Afrad I know little about this site really, and nothing at all comes up on Google. As far as I know it started life as a farmhouse, owning much local land, and was then converted to a boatbuilders yard and workshop due to its closeness to the river. It is pretty much my next door neighbour, and I believe it was abandoned shortly before I lived near it, about 15 years ago.

It is next to a sewage treatment works, the smell of which aparently drove the owners away! The local water company bought the house after no-one else would, and it has been empty ever since. Having been the venue for many a chav party it has been heavily bricked up, but the sheds next door remain open.

Not the most interesting explore, I know, but seemed a good place to first use my new DSLR. I think I've added a few effects, so please let me know all I have done wrong! 

The pics..
















The inevitable 'no pigs'! 





Bricked the day before for the hundreth time - chavs round here actually do carry sledgehammers!!!!!

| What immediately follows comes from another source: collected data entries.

/-- One item of the clone list, over an ACTIVE port to the source: sectors read at the source and written whole at the home slice, ascending; after the source's last
sector 1 is added to its clone word. DEDUCED (log 52). -/
def evStateClone (take : Option Nat) (node src dst len : Nat) (clone : Option Nat) (s : State) : Option State :=
  if s.boot != .running || !s.online node || src % 32 ≠ 0 || dst % 32 ≠ 0 || len % 32 ≠ 0 || 2 ^ 43 < src + len || 256 ≤ node ||
      targetOf dst != .hbm || !(len == 0 || (s.exists_ dst && s.exists_ (dst + len - 1))) then none
  else
    let s := match take with | some n => s.takeNode (n % 256) | none => s
    let s := (List.range (len / 32)).foldl (fun s i =>
      s.homeWriteHbm (dst + 32 * i) (s.homeRead (fabricPa node (src + 32 * i)) 32)) s
    some (match clone with
      | some o => s.homePut (fabricPa node o) 8 ((s.homeNat (fabricPa node o) 8 + 1) % 2 ^ 64)
      | none => s)

/-! ### PCI Express functions (R416 to R418) -/

/-- The spaces that run on a function's partitions: those of the queues whose FUNC names it. DESIGN CHOICE (log 48). -/
def State.funcSpaces (s : State) (f : Nat) : List Nat :=
  let ps := s.queues.flatMap fun q => if q.2.en && q.2.func == f then partsOf q.2.pmask.toNat else []
  (dedup ps).map fun p => (s.part p).asid

/-- A host request through BAR2: refused where the function's stream does not carry it; else to device memory, or it freezes the
function (R417, R418). DESIGN CHOICE (log 48). -/
def evApertureRequest (req : HostReq) (off size : Nat) (data : Option (List Byte)) (s : State) : Option State :=
  let f := req.func
  let x := s.func f
  if !s.answers f || x.bar2 < off + size || size = 0 || (data.any fun bs => bs.length ≠ size) then none
  else if !s.accepts f req.stream then some (s.unsupported f)
  else
    let pa := x.bar2Base + off
    let ok := (s.funcSpaces f).any fun a => s.rangePermitted a pa size
    if targetOf pa != .hbm || !ok then some ((s.modFunc f fun x => { x with frozen := true }).report (10000000 + f))
    else match data with
      | some bs => some (s.homeWriteHbm pa bs)
      | none =>
        let d := s.homeRead pa size
        some (s.modFunc f fun x => { x with answers := x.answers ++ [some d] })

/-- The host sets up a stream through the mailbox of function 0: the selective stream of a function, or with number 32 the Link IDE
stream (R416, R418). DESIGN CHOICE (log 48). -/
def evIdeKm (f : Nat) (s : State) : Option State :=
  if s.boot != .running then none
  else if f < 32 then some (s.modFunc f fun x => { x with ide := true })
  else if f = 32 then some { s with linkIde := true }
  else none

/-- A stream that fails its check is torn down (R418). -/
def evIdeIntegrityFailure (f : Nat) (s : State) : Option State :=
  if f = 32 then (if s.linkIde then some { s with linkIde := false } else none)
  else if (s.func f).ide then some (s.modFunc f fun x => { x with ide := false }) else none

/-- Function-level reset: a frozen function is released, and what it has not delivered is gone (R390, R416).
DEDUCED (log 49). -/
def evFlr (f : Nat) (s : State) : Option State :=
  if f < 32 then some (s.modFunc f fun x => { x with frozen := false, vectors := [], answers := [] }) else none

/-! ### Attestation (R431) -/

/-- The supervisor images that slot 3 of the cores of open partitions holds, each once. -/
def State.supImages (s : State) : List (List Byte) :=
  s.cores.foldl (fun l e =>
    match nfind e.2.slots 3 with
    | some r =>
      let b := mread e.2.imem 196608 r.len
      if (s.part (partOfCore e.1)).opened && !l.contains b then l ++ [b] else l
    | none => l) []

/-- The body of a report: the digests of the monitor and of each loaded supervisor image, the fused key hash, the IDE policy,
EXSIZE, the partition map and the nonce. DESIGN CHOICE (log 53). -/
def State.reportBody (s : State) (nonce : List Byte) : List Byte :=
  let map := (List.range 8).foldl (fun m p => if (s.part p).opened then m + 2 ^ p else m) 0
  Config.shake256 s.monitorImg ++ s.supImages.flatMap Config.shake256 ++ Config.fusedHash ++
    [if s.idePolicy then 1 else 0] ++ leBytes 8 s.exSize ++ leBytes 1 map ++ nonce

/-- A host nonce over the mailbox returns the signed report (R431). A device in recovery answers the mailbox by its recovery
protocol, whose messages the manual does not give: a free value (R429). DESIGN CHOICE (log 51). DESIGN CHOICE (log 53). -/
def evAttestationRequest (nonce : List Byte) (s : State) : Option State :=
  if s.boot == .running && nonce.length = 32 then
    let b := s.reportBody nonce
    some { s with doeOut := b ++ Config.sign b }
  else if s.boot == .recovery then
    some { s with doeOut := (List.range (Config.freeLen s.fresh)).map fun i => Config.freeByte s.fresh i, fresh := s.fresh + 1 }
  else none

Lead windows, most of which have been stolen





Very well hidden from the road





Couple of these in the back garden, looking suspiciously like gravestones 















I think I was trying to be artistic!!! 





High contrast!

Thanks for looking......

-RR


----------



## warcorrespondent (Feb 6, 2011)

*gravestones?*

Thanks for showing us these - perhaps they were pet grave markers? Did you get a look at them?


----------



## rectory-rat (Feb 6, 2011)

warcorrespondent said:


> Perhaps they were pet grave markers? Did you get a look at them?



Didn't really get that good a look, thanks to all the ivy over them, but they look professionally shaped, rather than just a lump of stone. Most likely to be pet markers I suppose, I can hardly imagine there's ever been a graveyard there! 

Thanks

-RR


----------